# How To Bitshift Properly

• 07-26-2009
pobri19
How To Bitshift Properly
Hi, I'm trying to do some simple bitshifting using bitwise operators. I cannot get it to work as desired. The blue color gets printed as it should be (19), but the rest are different, this is the output:

Code:

```red = -86 green = -24 blue = 19```
I can't seem to see what I'm doing wrong. When I'm printing the values I shift the bits to the right first to clear the upper bits, then shift it to the bottom. I just noticed that if I use a number up to 128 (not including 128) it works fine. If I use 128 it prints -128, and anything above 128 it prints random garbage. Now, a single byte can store up to 255, so why is it limiting me to 128?!

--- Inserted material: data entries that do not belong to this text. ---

-- ==== Sys2Proof/Config.lean ====
section
/-! DEFINITION. What the spec fixes for this part: its identity, the capacities of its collections and its fixed times.
The spec leaves no result value open, so there is no free value here (INVENTORY.md, 'What the manual leaves open'). -/

namespace Sys2Proof.Config

/-- Family, device and revision codes of the STATUS reply (R177). -/
def family : Byte := 0xB4
/-- R177. -/
def device : Byte := 0x16
/-- R177. -/
def revision : Byte := 0x01

/-- Lot records (R1). -/
def lotCapacity : Nat := 24
/-- Charges of one lot (R4). -/
def chargeCapacity : Nat := 6
/-- Request Buffer (R43). -/
def requestCapacity : Nat := 4
/-- Pass Queue (R44). -/
def passCapacity : Nat := 8
/-- Forward Queue (R53). -/
def forwardCapacity : Nat := 16
/-- Notice Queue (R182). -/
def noticeCapacity : Nat := 32
/-- Ticket Queue (R149). -/
def ticketCapacity : Nat := 16
/-- Bale Store (R127). -/
def baleCapacity : Nat := 256
/-- Scale Command FIFO (R107). -/
def scaleCommandCapacity : Nat := 4
/-- Block history (R111). -/
def historyCapacity : Nat := 8
/-- Lines of one ticket (R146). -/
def ticketLines : Nat := 32

/-- The greatest weight a record holds, in 0.1 kg (R2, R67). -/
def maxWeight : Nat := 2147483646
/-- The greatest ticket or bale number (R141). -/
def maxNumber : Nat := 0xFFFFFFF0
/-- The next number of an exhausted numbering (R141). -/
def exhausted : Nat := 0xFFFFFFF1

/-- Silence count at which a LIVE port goes SILENT, in tenths of a second (R166). -/
def silenceLimit : Nat := 50
/-- The silence count stops here (R166). -/
def silenceMax : Nat := 2147483647
/-- The converter watch, in tenths of a second (R108). -/
def converterWatch : Nat := 10
/-- Ticks of the time base in one second (R178). -/
def ticksPerSecond : Nat := 10
/-- Reply window of a PASS to an address without an entry, in units of 10 ms (R35). -/
def passWindow : Nat := 10
/-- Guard of a BROADCAST, in units of 10 ms (R35). -/
def broadcastGuard : Nat := 2
/-- Four passes in a row, and then a poll (R39). -/
def passStreakLimit : Nat := 4
/-- Characters at which a reception is over-long (R161). -/
def overlong : Nat := 55
/-- Greatest payload of a frame (9.2). -/
def maxPayload : Nat := 48

end Sys2Proof.Config
end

Surely it's something simple I'm just missing... Or something I'm doing wrong. Ok thanks, here's the code:

Code:

```#include <cstdio> int RgbToInt(int r, int g, int b); int main(void) {         int res = RgbToInt(170, 232, 19);         printf("red = %d\n", (res >> 24));         printf("green = %d\n",((res << 8) >> 24));         printf("blue = %d\n", ((res << 16) >> 24)); } int RgbToInt(int r, int g, int b) {         int rgb = ((r << 24) | (g << 16) | (b << 8));         return rgb; }```
• 07-26-2009
lattica
Try changing int to unsigned int everywhere, and %d to %u.
• 07-26-2009
pobri19
Yeah that worked. Is that because with signed integers the first or last bit is used to indicate whether the number is negative or not?
• 07-26-2009
lattica
Yes. The left most bit indicates the sign and when right shifting, the word may be filled with whatever the bit was--though, I think that's implementation defined.
• 07-26-2009
BEN10
Quote:

Originally Posted by lattica
I think that's implementation defined.

Yes, it is. Right shifting a signed integer is implementation defined.